If anyone can see Mykhailo Tomasik’s work once, it is impossible to forget it. The young Ukrainian artist from Simferopol produces artwork that is distinctive yet indicative of Ukrainian visual arts.
The texture on Tomasik’s paintings creates a certain amount of volume and noise on two-dimensional surfaces. He also uses an artistic device depicting the unity of opposites. The artist “locks” his characters, while holding them in their space and limits their scope in the picture. At the same time, he pushes his characters and the viewer into a different space, the space of the observer. Therefore, the viewer clashes head-on with moving wheels and carts. This creates a single personal plot where the viewer becomes a co-creator of a never-to-be repeated, unique artistic performance.

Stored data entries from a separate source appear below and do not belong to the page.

-- ==== Sys2Proof/Machine/Attention.lean ====
section
/-! DEFINITION. Machine/Attention.lean: layer requests: images, admission, row intake, tiles, partials, merging and responses (R120 to
R124, R136 to R141, R195 to R223, R727). -/

namespace Sys2Proof.Machine

/-! ### Request images (R213 to R216, R727) -/

/-- A request image as it arrived: how to read bytes of it, and where it lies in device memory on the HP path. -/
structure ReqImg where
  path : ReqPath
  rd : Nat → Nat → Nat
  addr : Option Nat
  len : Option Nat

/-- The image of a request source. -/
def Dev.reqImg (x : Ctx) (d : Dev) : ReqSrc → ReqImg
  | .hp e => ⟨.hp e.cmd, fun off len => d.ld x (e.f 16 6 + off) len, some (e.f 16 6), none⟩
  | .cvf port src len val => ⟨.cvf port src, fun off n => bits val (8 * off) (8 * n), none, some len⟩

/-- Whether a part of the image meets an uncorrectable HBM word (R727); staging has none. -/
def ReqImg.bad (g : ReqImg) (d : Dev) (off len : Nat) : Bool :=
  match g.addr with
  | some a => d.mediaBad (a + off) len
  | none => false

/-- A part of the image is read through ECC: the error-log entry names the address (R727). -/
def ReqImg.log (g : ReqImg) (d : Dev) (off len : Nat) : Dev :=
  match g.addr with
  | some a => d.eccRead (a + off) len true
  | none => d

/-- An image whose form is an error of the sender's own making (R29 to R31). -/
def Dev.reqUnpredictable (x : Ctx) (d : Dev) : ReqPath → Dev
  | .hp c => d.unpredictable x c
  | _ => d.contained x

/-- The layer request header (R213). -/
structure LHead where
  tag : Nat
  kind : Nat
  flags : Nat
  batch : Nat
  layer : Nat
  count : Nat
  qfmt : Nat
  kvfmt : Nat
  ofmt : Nat
  scale : Nat
  deadline : Nat
  resp : Nat
  bytes : Nat
  reserved : Bool

/-- Whether the unused bits of RESP_ADDR are set; over CVF the field is ignored (R213, R311). -/
def ReqImg.respOdd (g : ReqImg) : Bool := match g.path with | .hp _ => g.rd 38 2 != 0 | _ => false

/-- Read the header. -/
def ReqImg.lhead (g : ReqImg) : LHead :=
  let f := g.rd
  ⟨f 0 4, f 4 1, f 5 1, f 6 2, f 8 2, f 10 2, f 12 1, f 13 1, f 14 1, f 16 4, f 24 8, f 32 6, f 40 8,
    f 15 1 != 0 || f 20 4 != 0 || f 48 16 != 0 || 4 ≤ f 5 1 || g.respOdd⟩

/-- Round up to 256. -/
def al256 (n : Nat) : Nat := cdiv n 256 * 256

/-- Offsets inside a data block: K array, V array, end (R215). -/
def Dev.blockOffs (d : Dev) (kvfmt rows : Nat) : Nat × Nat × Nat :=
  let sh := d.shape
  let q := al256 (rows * (sh.g * sh.hkv) * sh.d * 2)
  let k := al256 (rows * sh.hkv * sh.d * (elemFmt kvfmt).2)
  (q, q + k, q + 2 * k)

/-- Elements from a number: `n` of them of a format, as FP32 patterns. -/
def elemsOf (fmt : Fmt × Nat) (v n : Nat) : List Nat :=
  (List.range n).map fun i => fmt.1.to fp32 .near (bits v (8 * fmt.2 * i) (8 * fmt.2))

/-- The query of a row and query head (R215). -/
def Dev.queryOf (d : Dev) (q : LayerReq) (e : AttnEntry) (row qh : Nat) : List Nat :=
  let sh := d.shape
  elemsOf (elemFmt q.qfmt) (bits q.img (8 * (e.dataOff + ((row * (sh.g * sh.hkv) + qh) * sh.d) * 2)) (16 * sh.d)) sh.d

/-- The new K and V rows of a token and KV head in their FP8 form (R162, R199). -/
def Dev.newRow (d : Dev) (img kvfmt dataOff rows j head : Nat) : FpRow :=
  let sh := d.shape
  let (ko, vo, _) := d.blockOffs kvfmt rows
  let w := (elemFmt kvfmt).2
  let at_ := fun o => bits img (8 * (dataOff + o + ((j * sh.hkv + head) * sh.d) * w)) (8 * w * sh.d)
  fp8Row (elemsOf (elemFmt kvfmt) (at_ ko) sh.d) (elemsOf (elemFmt kvfmt) (at_ vo) sh.d)

/-! ### Tiles and their cost (R189, R195 to R197, R206, R209, R210, R128, R168, R180) -/

/-- w(n) of R189, times 2 so that it is whole. -/
def waves2 (hd n : Nat) : Nat := 2 * cdiv (n * max hd 128) 1024 * min hd 128 / 128

/-- Raw cost of a tile: HBM bytes, pace operations of AEs, score-engine waves by stack, bytes on the Ecliptic. -/
structure Cost where
  hbm : Nat
  ae : Nat
  score : List (Nat × Nat)
  ecl : Nat

/-- Add costs. -/
def Cost.add (a b : Cost) : Cost := ⟨a.hbm + b.hbm, a.ae + b.ae, a.score ++ b.score, a.ecl + b.ecl⟩

/-- What of so many bytes crosses the die-to-die cut (R39), in both directions together, when they go from the stacks evenly to the AEs in proportion:
with the same stacks and AEs on both dies it is half, as the worked example of admission books it (log 27). Rounded up (log 52). -/
def cutBytes (f : Figures) (n : Nat) : Nat :=
  let s1 := ((f.stackPcs.map (·.1)).filter fun s => 2 ≤ quadOfStack s).length
  let a0 := sumOf (f.aeCount.take 2)
  let all := f.stackPcs.length * sumOf f.aeCount
  if all == 0 then 0 else cdiv (n * ((f.stackPcs.length - s1) * (sumOf f.aeCount - a0) + s1 * a0)) all

/-- A cost spread over the resources of R126 (R128): HBM evenly over the stacks, AE work and Ecliptic bytes by online AEs, and what crosses over the die
cut (R39, log 27). -/
def Cost.spread (c : Cost) (f : Figures) : List (Res × Nat) :=
  let d := joinDemand (evenly c.hbm (f.stackPcs.map (·.1)) .hbm) (byAes c.ae f .ae)
  let d := joinDemand d (byAes c.ecl f .eclQuad)
  addDemand .dieCut (cutBytes f c.ecl) (c.score.foldl (fun d s => addDemand (.score s.1) s.2 d) d)

/-- The page at a place as a request sees it, with its valid rows. -/
def Dev.seenPage (d : Dev) (i layer head n : Nat) : Option (PKey × Page × Nat) :=
  (d.viewPage i layer head n).map fun p => (p.1, p.2, p.2.valid (d.desc i).commitLen (256 * n))

/-- Whether a page is read from a pinned copy (R261, R262). -/
def Dev.isPinned (d : Dev) (k : PKey) : Bool :=
  match k.owner with
  | .pfx id => d.kv.prefixes.any fun p => p.id == id && p.pinned
  | .sess _ => false

/-- Whether a page can be offloaded (R209). -/
def Dev.canOffload (x : Ctx) (d : Dev) (k : PKey) (p : Page) : Bool :=
  let sh := d.shape
  bit (d.reg Reg.sessAttnCtl) 0 && p.kfmt == .k4s && x.fuses.part.computeStacks.contains (stackOf p.payload) &&
    !(d.isPinned k) && 1024 * sh.g ≤ 144 * sh.d + 256 * outLimit sh.d

/-- The cost of one decode page (R168, R195, R210, R262). A coma page without committed rows costs no AE work, as the worked example
of admission books it; one with rows costs a whole page (DEDUCED, log 28). -/
def Dev.pageCost (d : Dev) (k : PKey) (p : Page) (valid : Nat) (off : Bool) : Cost :=
  let sh := d.shape
  let bytes := p.readBytes sh.d valid
  let w2 := waves2 sh.d sh.g
  let full := if valid == 0 then 0 else 256 * w2 * (if p.kfmt == .fp8 then 2 else 1)
  let hbm := if d.isPinned k then 0 else bytes
  if off then
    ⟨hbm, full - 128 * w2, [(stackOf p.payload, 128 * w2)], bytes + 1024 * sh.g - min bytes (144 * sh.d + 256 * outLimit sh.d)⟩
  else ⟨hbm, full, [], bytes⟩

/-- P_T (R196). -/
def Dev.splitPages (d : Dev) : Nat :=
  let cp := 256 * waves2 d.shape.d d.shape.g
  max 1 (min (d.fld Reg.sessAttnCtl 16 8) (if cp == 0 then 1 else 16384 / cp))

/-- A new tile. -/
def mkTile (entry i head order : Nat) (span : TileSpan) (demand : List (Res × Nat)) (off : List Nat) : WorkTile :=
  ⟨0, entry, i, head, order, span, demand, none, [], [], off, [], false, false, [], false⟩

/-- The cost of a coma page that no row has been written into yet: its 256 B header, as the worked example of admission books it (R153, R168). -/
def emptyComa : Cost := ⟨256, 0, [], 256⟩

/-- The decode tiles of an entry for one KV head (R196, R197), with their raw costs. -/
def Dev.decodeTiles (x : Ctx) (d : Dev) (f : Figures) (n i layer head : Nat) (offload : Bool) : List (WorkTile × Cost) :=
  let pages := (d.desc i).commitLen / 256 + 1
  let pt := d.splitPages
  (List.range (cdiv pages pt)).map fun t =>
    let lo := t * pt
    let cnt := min pt (pages - lo)
    let seen := (rangeFrom lo cnt).filterMap fun p => (d.seenPage i layer head p).map fun s => (p, s)
    let off := if offload then (seen.filter fun s => d.canOffload x s.2.1 s.2.2.1 &&
      d.scoreUp (stackOf s.2.2.1.payload) && (tblGet (stackOf s.2.2.1.payload) f.score).isSome).map (·.1) else []
    let own := if lo + cnt == pages && (d.seenPage i layer head (pages - 1)).isNone then emptyComa else ⟨0, 0, [], 0⟩
    let c := (seen.map fun s => d.pageCost s.2.1 s.2.2.1 s.2.2.2 (off.contains s.1)).foldl Cost.add own
    (mkTile n i head t (.decode lo cnt (lo + cnt == pages)) (c.spread f) off, c)

/-- The staged runs of a chunk: (first row, rows), cut at page boundaries (R206). -/
def stagedRuns : Nat → Nat → Nat → Nat → List (Nat × Nat)
  | 0, _, _, _ => []
  | f + 1, base, row, rows =>
    if rows ≤ row then []
    else
      let len := min (256 - (base + row) % 256) (rows - row)
      (row, len) :: stagedRuns f base (row + len) rows

/-- The rows of a chunk with which a device deals: the query rows that it attends, and the new rows that its segment holds, each as
(first row, rows) (R206, R232, R235). -/
structure Span where
  qLo : Nat
  qN : Nat
  kLo : Nat
  kN : Nat

/-- The prefill tiles of an entry for one KV head (R206), with their raw costs. Tiles are ordered by the place of their tokens; `first` is
the number of the session's first page here in a ring session. -/
def Dev.prefillTiles (d : Dev) (f : Figures) (n i layer head first : Nat) (sp : Span) : List (WorkTile × Cost) :=
  let sh := d.shape
  let base := (d.desc i).commitLen
  let rp := min 64 (if sh.g * sh.d == 0 then 64 else 32768 / (sh.g * sh.d))
  let runs := (stagedRuns (sp.kN + 1) base 0 sp.kN).map fun r => (sp.kLo + r.1, r.2)
  let pages := (List.range (cdiv base 256)).filterMap fun p => (d.seenPage i layer head p).map fun s => (p, s)
  (List.range (cdiv sp.qN rp)).flatMap fun gI =>
    let lo := sp.qLo + gI * rp
    let cnt := min rp (sp.qLo + sp.qN - lo)
    let w := 256 * waves2 sh.d (cnt * sh.g)
    let pt := (pages.filter fun p => 0 < p.2.2.2).map fun p =>
      let bytes := p.2.2.1.readBytes sh.d p.2.2.2
      let c : Cost := ⟨if d.isPinned p.2.1 then 0 else bytes, w * (if p.2.2.1.kfmt == .fp8 then 2 else 1), [], bytes⟩
      (mkTile n i head (first + p.1) (.prefillPage lo cnt p.1) (c.spread f) [], c)
    let rt := (runs.zipIdx.filter fun r => r.1.1 < lo + cnt).map fun r =>
      let c : Cost := ⟨0, 2 * w, [], r.1.2 * 2 * sh.d⟩
      (mkTile n i head (first + cdiv base 256 + r.2) (.prefillRun lo cnt r.1.1 r.1.2) (c.spread f) [], c)
    pt ++ rt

And if one sees the influence of symbolist painter Gustav Klimt in Tomasik’s “I – Carry” project, a kind of philosophical story of human life, then in his other works, they are saturated and permeated with symbolic realism appealing to different technical methods, while constantly looking to strengthen internal dramatic works.
This is the stained glass technique of “Waste Collection.” It is similar to using Warhol revolution stylistics of diptych in “The Abduction of Europa,” the pioneering work in composition. It is the first time in art, as is known, depicting Zeus and Europa separated and self-reliant. The artist destroys the established tradition of the mythological perception of the story. Instead he shows us the beauty of Europa, her acceptance of what happened, and the divine power of Zeus. The piece achieves the effect of movement and emotional tension through the use of vibrant bursts of sharp color against a dark background.
The eclecticism in Tomasik’s work does not hinder its message, quite the opposite. It strengthens the strong emotions that the artist wants to communicate. Movement is present in all of his works, involuntarily drawing us to speak of it in terms of metaphors. For example, the wheel is an objective image, but it is also deeply semantic and symbolic in detail. The wheel can be part of a cart or it can be samsara, the cycle of death and rebirth to which life in the material world is bound, setting the rhythm of eternity. And color, his use of twenty-first century neon color, like a flash of consciousness, shouts to us, “Wake Up! Think! Realize! Take action! And, live!”
His ornamental style, his use of symbols and color manifestations like the best pop artists, along with his deep philosophy, is what distinguishes the work of artist Mykhailo Tomasik.
The artist’s canvases are unlimited with creativity, as an abundance of feelings and emotions often require other means of self-expression, including, although rare today, the genre of miniature objets d’art. Talented, creative people view the world through images, representations of the external form of a person or thing. They not only create a collection of figurines, for example, but also attach stories to them, bringing these objects to life. In his day, jeweler Carl Faberge was known for hidden compartments in his work, designed so when turned or opened the piece could still stand by itself. The hidden compartment located in one single area but supported by three points, preserved the sculpture’s aesthetics. The craftsmen at the classic jewelry house “Lobortas” produces a series of zodiac stamps, developed with the help of Mykhailo Tomasik, jeweled in silver with diamonds and set on jade stands. Not only a work of art, each stamp is created to bring good fortune into one’s life, like a talisman promising success and loyalty, while filling one’s interior space with elegance and luxury using common business instruments.
In conclusion, a simple observation to be noted: Almost a year’s worth of work goes into such invaluable creations that may change the world of contemporary art of jewelry. Yet in 2016, two pieces, “Don Quixote” and the “Jester,” will be presented to specialists and expert jewelers. This certainly seems like a major advancement, an art revolution, thanks to the craftsmen and artisans at “Lobortas,” along with one of their leading creative contributors – Mykhailo Tomasik.